На женщине затлела юбка, она приподняла её и стала мять руками, показывая голые, дрожащие ноги, это – показалось смешным.
Смеялись и над маленьким рыжим Сычёвым, – пьяный, в одних подштанниках и рубахе, он прыгал перед домом, плевал в огонь и, рыдая, лаял:
– Гори-и, пропадай, дуй… Кто наживал? Я наживал! Гори, чёрт дери…
Дом стоял, точно котёл в костре, сыпались золотые угли, взрывало крышу; в густоте багрового дыма, в красной пыли искр, высоко взлетали головни, падая на мостовую съезда, в бурьян. Как будто все маленькие огни, погашенные людьми этой улицы, тихонько, подземно собрались, соединились в одно непобедимое пламя и вот запели жаркую песню свободы и мести, разрушая грязные, душные клетки людей.
Сычёв быком лез в огонь, точно бодая его, волосы на голове опалило ему, они спеклись, покрылись серо-жёлтой коркой; он подскакивал, наступая на угли босыми ногами, и орал, грозя кулаком:
– Гори-и!
Кто-то большой взял его под мышки и унёс, как чёрт грешника.
Выбежала простоволосая старуха и, махая на огонь иконой в белой ризе, басом запела:
– Ма-атушка, пособница-а, угомони-ка ты силу дьявольску – у…
Её седые короткие волосы тянулись к огню, шевелились и краснели, точно загораясь, а серебро иконы отражало острые лучи.
Вдруг вспыхнуло ещё дома через три, на задворках, люди шарахнулись туда и завыли отчаянно, поняв, что пожар будет немалый. Сквозь горящий бурьян, под откос посыпались ребятишки, но это уже не возбудило смеха и шуток публики.
А через несколько минут загорелось и за спиною зрителей, на другой стороне съезда, – на дворе Братягина, раздался хозяйский, отчаянный рёв лавочника:
– Родимые – сарай… керосин, масла…
Чёрная толстая линия людей разорвалась против лавки, хлынула вверх и вниз улицы – стало видно окна Братягина, дверь лавки. Стёкла, отражая пламя, точно приманивали его, а со двора густо и уверенно поднимался к мутным звёздам серый жирный дым.
Прошло с полчаса, пока появилась первая пожарная команда, но насосы и бочки воды не могли подъехать близко к домам, воду подавали с мостовой вверх по откосу, охотников качать было недостаточно.
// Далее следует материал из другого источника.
/-- A report and a usage record are carried, on a line never detached since the last carriage (R169, R176, R183, R184): an alarm's place is idle or pending with its later report, an event leaves the queue; the first part of a record gives its slot to the second; at the second the content leaves the snapshot, what was merged since stays as the remainder, and a CLOSING entry whose final record is done is FREE. What an empty slot takes next, here and wherever a statement says `Offered` (R168, R175, R176, R183, R184): the notice presented longest; the pending alarm place of the earliest moment, and an event only with no place pending, under the report number, the event with the dropped mark as it stood; the record of the lowest handle with a snapshot, its first part, under the record number; the number advances with the frame. That a frame carries the number as it stood before is log entry 15, and that an alarm raised in the same command goes before an event is log entry 6. -/
def Obligations.ReportsCarried : Prop :=
  (∀ u t : State, Offered u t →
    (u.slp.noticeSlot = none → ∀ n rest, u.slp.presented = n :: rest →
      t.slp.noticeSlot = some { notice := n, withdrawn := false } ∧ ∃ later, t.slp.presented = rest ++ later) ∧
    (u.slp.reportSlot = none →
      (u.rq.alarms ≠ [] → ∃ f q, t.slp.reportSlot = some f ∧ f.number = u.rq.reportNumber ∧ f.body = .alarm q none ∧
        t.rq.reportNumber = u.rq.reportNumber + 1 ∧ ∃ p ∈ u.earliest, q.content4 = p.content4) ∧
      (∀ e rest, u.rq.alarms = [] → u.rq.events = e :: rest →
        t.slp.reportSlot = some { number := u.rq.reportNumber, body := .event e u.rq.dropped } ∧
        t.rq.reportNumber = u.rq.reportNumber + 1)) ∧
    (∀ h sn, u.slp.usageSlot = none → h ∈ handles → (u.acct h).bind Account.snapshot = some sn →
      (∀ k ∈ handles, k < h → (u.acct k).bind Account.snapshot = none) →
      t.slp.usageSlot = some { handle := h, serial := (u.entry h).serial, channel := u.channel, content := sn,
                               number := u.rq.recordNumber, part := .first } ∧
      t.rq.recordNumber = u.rq.recordNumber + 1)) ∧
  ∀ s : State, s.resetHeld = false → s.slp.detachSpan = none →
    (∀ f, s.slp.transmitting = some .report → s.slp.reportSlot = some f →
      ∃ t, exec .reportCarried s = .next t ∧
        let u := { s with slp := { s.slp with reportSlot := none, transmitting := none, voidCount := 0 },
                          ports := { s.ports with voidDriven := false } }
        (∀ p, f.body = .alarm p none → Offered u t) ∧
        (∀ p l, f.body = .alarm p (some l) →
          Offered { u with rq := { s.rq with alarms := s.rq.alarms ++ [{ l with age := .fresh }] } } t) ∧
        (∀ e marked, f.body = .event e marked →
          Offered { u with rq := { s.rq with events := s.rq.events.tail, dropped := s.rq.dropped && !marked } } t)) ∧
    ∀ f, s.slp.transmitting = some .usage → s.slp.usageSlot = some f →
      (f.part = .first → ∃ t, exec .usageFirstPartCarried s = .next t ∧
        Offered { s with
          slp := { s.slp with usageSlot := some { f with part := .second }, transmitting := none, voidCount := 0 },
          ports := { s.ports with voidDriven := false } } t) ∧
      ∀ a sn, f.part = .second → s.acct f.handle = some a → a.snapshot = some sn →
        ∃ t, exec .usageRecordCarried s = .next t ∧ OthersSame s t f.handle ∧ TablesSame s t ∧ NoEvent s t ∧
          t.slp.transmitting = none ∧ t.slp.voidCount = 0 ∧
          (∀ g, t.slp.usageSlot = some g → g.part = .first ∧ g.number = s.rq.recordNumber ∧
            t.rq.recordNumber = s.rq.recordNumber + 1 ∧ (t.acct g.handle).bind Account.snapshot = some g.content ∧
            ∀ k ∈ handles, k < g.handle → (t.acct k).bind Account.snapshot = none) ∧
          (t.slp.usageSlot = none → ∀ k ∈ handles, (t.acct k).bind Account.snapshot = none) ∧
          (sn = f.content → f.content.kind ≠ .period → (s.entry f.handle).state = .closing →
            t.entry f.handle = Entry.free ∧ t.acct f.handle = none ∧ t.ua.booked = s.ua.booked) ∧
          (sn = f.content → f.content.kind = .period ∨ (s.entry f.handle).state ≠ .closing →
            t.entry f.handle = s.entry f.handle ∧ t.acct f.handle = some { a with snapshot := none }) ∧
          (sn ≠ f.content → t.entry f.handle = s.entry f.handle ∧
            t.acct f.handle = some { a with snapshot := some { sn with
              firstPeriod := f.content.lastPeriod + 1, opening := f.content.closing,
              counters := sn.counters.less f.content.counters, adjusted := sn.adjusted - f.content.adjusted,
              rolled := sn.rolled - f.content.rolled } })

/-! ### Requests (chapter 10 and the rules of their owners) -/

/-- A request the terminator does not take or answers without its owner (R174, R179, R180): not addressed, or voided by another station, it changes nothing; LOADING or without a free result place it is voided while ATTACHED; in CONFIG_FAULT every request but RESTART is answered FAULTED (a malformed one too: log entry 22) and a broadcast is ignored; a length that does not match the kind is RANGE, and of a broadcast ignored. -/
def Obligations.RequestsTurnedAway : Prop :=
  ∀ (s : State) (hd : RequestHeader) (d : List Byte) (g : Bool), s.resetHeld = false →
    let restart : Instr × RequestKind × Bool := (.restart hd d, .restart, d.length == 0)
    let requests : List (Instr × RequestKind × Bool) :=
      [(.setProfile hd d, .setProfile, d.length == 13), (.setAccount hd d, .setAccount, d.length == 21),
       (.refill hd d, .refill, d.length == 12), (.move hd d, .move, d.length == 9), (.remove hd d, .remove, d.length == 8),
       (.hold hd d, .hold, d.length == 10), (.clearHold hd d, .hold, d.length == 10),
       (.queryHome hd d, .queryHome, d.length == 9), (.listHomes hd d, .listHomes, d.length == 1),
       (.setTariff hd d g, .setTariff, d.length == 5), (.fixTariff hd d g, .fixTariff, d.length == 1),
       (.setDiscovery hd d, .setDiscovery, d.length == 1), (.startHunt hd d, .startHunt, d.length == 0)]
    let broadcasts : List (Instr × RequestKind × Bool) :=
      [(.band hd d, .band, d.length == 1), (.closePeriod hd d, .closePeriod, d.length == 4),
       (.setFreeLabels hd d, .setFreeLabels, d.length % 5 == 0 && d.length ≤ 40)]
    let voided := { s with ports := { s.ports with voidDriven := decide (s.slp.lineState = .attached) } }
    (∀ c ∈ restart :: requests ++ broadcasts,
      (s.addressed hd = false → exec c.1 s = .next s.lineHeard) ∧
      (s.addressed hd = true → s.il.startup = .loading → exec c.1 s = .next voided)) ∧
    (∀ c ∈ restart :: requests, s.addressed hd = true → s.il.startup ≠ .loading →
      (4 ≤ s.rq.results.length → exec c.1 s = .next voided) ∧
      (s.rq.results.length < 4 → hd.voidedByOther = true → exec c.1 s = .next s.lineHeard) ∧
      (s.takes hd → c.2.2 = false → ∃ t, exec c.1 s = .next t ∧ Offered (s.withResult c.2.1 hd .range .nothing) t)) ∧
    (∀ c ∈ requests, s.addressed hd = true → hd.voidedByOther = false → s.rq.results.length < 4 →
      s.il.startup = .configFault → ∃ t, exec c.1 s = .next t ∧ Offered (s.withResult c.2.1 hd .faulted .nothing) t) ∧
    ∀ c ∈ broadcasts, s.addressed hd = true → s.il.startup ≠ .loading →
      hd.voidedByOther = true ∨ s.il.startup = .configFault ∨ c.2.2 = false → exec c.1 s = .next s.lineHeard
С обеих сторон улицы жители сбрасывали под откосы мебель, узлы, какие-то ящики, всё это катилось под ноги пожарных лошадей, пугая их. Брандмейстер, закинув голову, приставил ко рту медный рупор и кричал направо и налево:
– Не смей бросать ничего, дьяволы!
Съезд был забит тёмной массой людей, головы у всех красные, лица колебались, под ногами катались кадки, стулья, подушки, в куче всё прибывавших вещей яростно топтались медноголовые пожарные, трещала мебель, хрустела посуда, тревожно звонили колокольчики, лошади, всхрапывая, трясли гривами и, оскаливая зубы, косились на людей глазами, отражавшими огонь.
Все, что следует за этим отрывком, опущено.